Data shape: dict[str, set[str]] mapping strategy name to the set of significant PAS IDs declared by that strategy.

What it shows: A symmetric N x N heatmap where each cell [i, j] is the Jaccard similarity between the significant PAS sets of strategy i and strategy j. Diagonal = 1.0 (each strategy agrees with itself). Off-diagonal values show pairwise strategy agreement. Annotated with numeric values.

When to interpret it: When running ema switch diff with multiple --diff-method values simultaneously. High Jaccard (> 0.7) between fisher and nb_pairwise indicates the results are robust. Low Jaccard (< 0.3) indicates the two tests are sensitive to different PAS or that one is anti-conservative (Fisher) relative to the other.

Only rendered when at least 2 strategies are provided; returns empty list otherwise.


length_shifts

Registered names: length_shifts_matplotlib, length_shifts_plotly

Data shape: pd.DataFrame indexed by gene_id with one column per cluster pair (e.g., "0_vs_1", "0_vs_2"). Cell values are PDUI delta (positive = lengthening in cluster 2, negative = shortening).

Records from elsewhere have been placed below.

-- ==== Sys2Proof/Machine/TimerEvents.lean ====
section
/-! DEFINITION. The family of timers, lines and resets. A timer's expiry acts only when the timer runs
and its length has passed (R33, R59, R116, R150, R164; log 3). -/

namespace Sys2Proof.Machine

/-- The tracking window of an entry has run out (R33). -/
def State.channelDue (s : State) (i : Fin 24) : Bool := timerDue s.partTime (s.channel i).rt.window

/-- CHANNEL_WINDOW_EXPIRY (R35). -/
def execChannelWindowExpiry (i : Fin 24) (s : State) : Outcome :=
  live (fun s => if s.channelDue i then channelExpires i s else s) s

/-- The class dwell has run out (R59). -/
def State.dwellDue (s : State) : Bool := timerDue s.partTime s.classifier.dwell

/-- DWELL_EXPIRY (R61). -/
def execDwellExpiry (s : State) : Outcome :=
  live (fun s => if s.dwellDue then adoptCandidate s else s) s

/-- The accept timer of a record in ISSUED has run out (R99). -/
def State.acceptDue (s : State) (st : Setting) : Bool :=
  decide ((s.record st).state = .issued) && timerDue s.partTime (s.record st).acceptTimer

/-- ACCEPT_TIMER_EXPIRY (R99). -/
def execAcceptTimerExpiry (st : Setting) (s : State) : Outcome :=
  live (fun s => if s.acceptDue st then acceptExpires st s else s) s

/-- The move timer of a record in MOVING has run out (R99). -/
def State.moveDue (s : State) (st : Setting) : Bool :=
  decide ((s.record st).state = .moving) && timerDue s.partTime (s.record st).moveTimer

/-- MOVE_TIMER_EXPIRY (R99). -/
def execMoveTimerExpiry (st : Setting) (s : State) : Outcome :=
  live (fun s => if s.moveDue st then enterFault st .moveTimeout s else s) s

/-- The tracking window of a drive's REPORT stream has run out (R103). -/
def State.trackingDue (s : State) (st : Setting) : Bool := timerDue s.partTime (s.record st).trackWindow

/-- DRIVE_TRACKING_EXPIRY (R103). -/
def execDriveTrackingExpiry (st : Setting) (s : State) : Outcome :=
  live (fun s => if s.trackingDue st then trackingExpires st s else s) s

/-- A window timer runs and has run out (R116). -/
def State.windowDue (s : State) (w : WindowId) : Bool :=
  match s.regulator.window with
  | some (v, t) => decide (v = w) && t.due s.partTime
  | none => false

/-- WINDOW_A_EXPIRY (R121, R127, R130). -/
def execWindowAExpiry (s : State) : Outcome :=
  live (fun s => if s.windowDue .a then windowAEnds s else s) s

/-- WINDOW_B_EXPIRY (R122). -/
def execWindowBExpiry (s : State) : Outcome :=
  live (fun s => if s.windowDue .b then windowBEnds s else s) s

/-- The slip dwell of a rotor has run out (R150). -/
def State.slipDue (s : State) (w : Rotor) : Bool := timerDue s.partTime (s.guards.slipTimer w)

/-- SLIP_DWELL_EXPIRY (R150): the timer becomes STOPPED and the condition active. -/
def execSlipDwellExpiry (w : Rotor) (s : State) : Outcome :=
  live (fun s => if s.slipDue w then setCondition w.source true (setSlipTimer w none s) else s) s

/-- The clear dwell of an ACTING guard has run out (R164). -/
def State.clearDue (s : State) (n : Fin 12) : Bool :=
  decide ((s.guards.guard n).state = .acting) && timerDue s.partTime (s.guards.guard n).clearTimer

/-- CLEAR_DWELL_EXPIRY (R164): released with cause AUTO. -/
def execClearDwellExpiry (n : Fin 12) (s : State) : Outcome :=
  live (fun s => if s.clearDue n then releaseGuard n 2 s else s) s

/-- The level a machine line has settled at (R151). -/
def settleLine (line : MachineLine) (high : Bool) (s : State) : State :=
  match line with
  | .hdrDown => setCondition 8 (!high) (s.withPins { s.pins with hdrDown := some high })
  | .sepOn => setCondition 9 (!high) (s.withPins { s.pins with sepOn := some high })

/-- LINE_LEVEL_SETTLED (R151): HEADER_UP and SEPARATOR_OFF are active while their lines are low. -/
def execLineLevelSettled (line : MachineLine) (high : Bool) (s : State) : Outcome :=
  live (settleLine line high) s

/-- The heartbeat RUNNING with its count at 0 (R175). -/
def State.beatDue (s : State) : Bool := s.safe.beatRunning && decide (s.safe.beatCount = 0#16)

/-- HEARTBEAT_EXPIRY (R177). -/
def execHeartbeatExpiry (s : State) : Outcome :=
  live (fun s => if s.beatDue then beatExpires s else s) s

/-- The answer timer of checking has run out (R189). -/
def State.answerDue (s : State) : Bool :=
  match s.mgmt.checking with
  | some c => c.timer.due s.partTime
  | none => false

/-- ANSWER_TIMER_EXPIRY (R189). -/
def execAnswerTimerExpiry (s : State) : Outcome :=
  live (fun s =>
    match s.mgmt.checking with
    | some c => if c.timer.due s.partTime then answerExpires c s else s
    | none => s) s

/-- The store write of a SAVE ends (R203): the image is whole, the image-held flag set, the busy
period over, and DONE is queued toward the sender's side. The image's check is written with it (R202). -/
def endSave (j : SaveJob) (s : State) : State :=
  answer j.sender 47 .done []
    ((s.withStore (.written j.image)).withMgmt { s.mgmt with saving := none, imageHeld := true })

/-- SAVE_WRITE_END (R203): at any time while the write runs (log 19). -/
def execSaveWriteEnd (s : State) : Outcome :=
  live (fun s =>
    match s.mgmt.saving with
    | some j => endSave j s
    | none => s) s

/-- POWER_ON_RESET (R204): RESET is released, or power is applied. -/
def execPowerOnReset (straps : BitVec 3) (s : State) : Outcome := .next (resetPart straps s)

/-- RESTART_ACT (R24, R204): acts once the DONE of a RESTART has left its queue. -/
def execRestartAct (straps : BitVec 3) (s : State) : Outcome :=
  live (fun s => if s.mgmt.restartDue then resetPart straps s else s) s

/-- RESET_DRIVEN_ACTIVE (R173, R203, R204): SAFE_OUT goes inactive, a store write is cut short, and the part stops working. -/
def execResetDrivenActive (s : State) : Outcome :=
  live (fun s =>
    let t := cutShort s
    t.withPins { t.pins with inReset := true, safeOut := false }) s

end Sys2Proof.Machine
end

What it shows: A gene x cluster-pair heatmap using a red-blue diverging colormap. Red = 3' UTR lengthening in cluster 2. Blue = shortening. Rows are capped at the top 50 genes by maximum absolute delta to keep the figure readable.

When to interpret it: As a summary view across multiple cluster pair comparisons. Genes that shift across many pairs (multiple colored cells in a row) are consistent APA regulators. Genes that shift only in one pair may reflect cluster-specific biology or low-coverage noise.


pas_overlap

Registered names: pas_overlap_matplotlib, pas_overlap_plotly

Data shape: dict[str, set[str]] mapping dataset ID to the set of PAS identifiers detected in that dataset.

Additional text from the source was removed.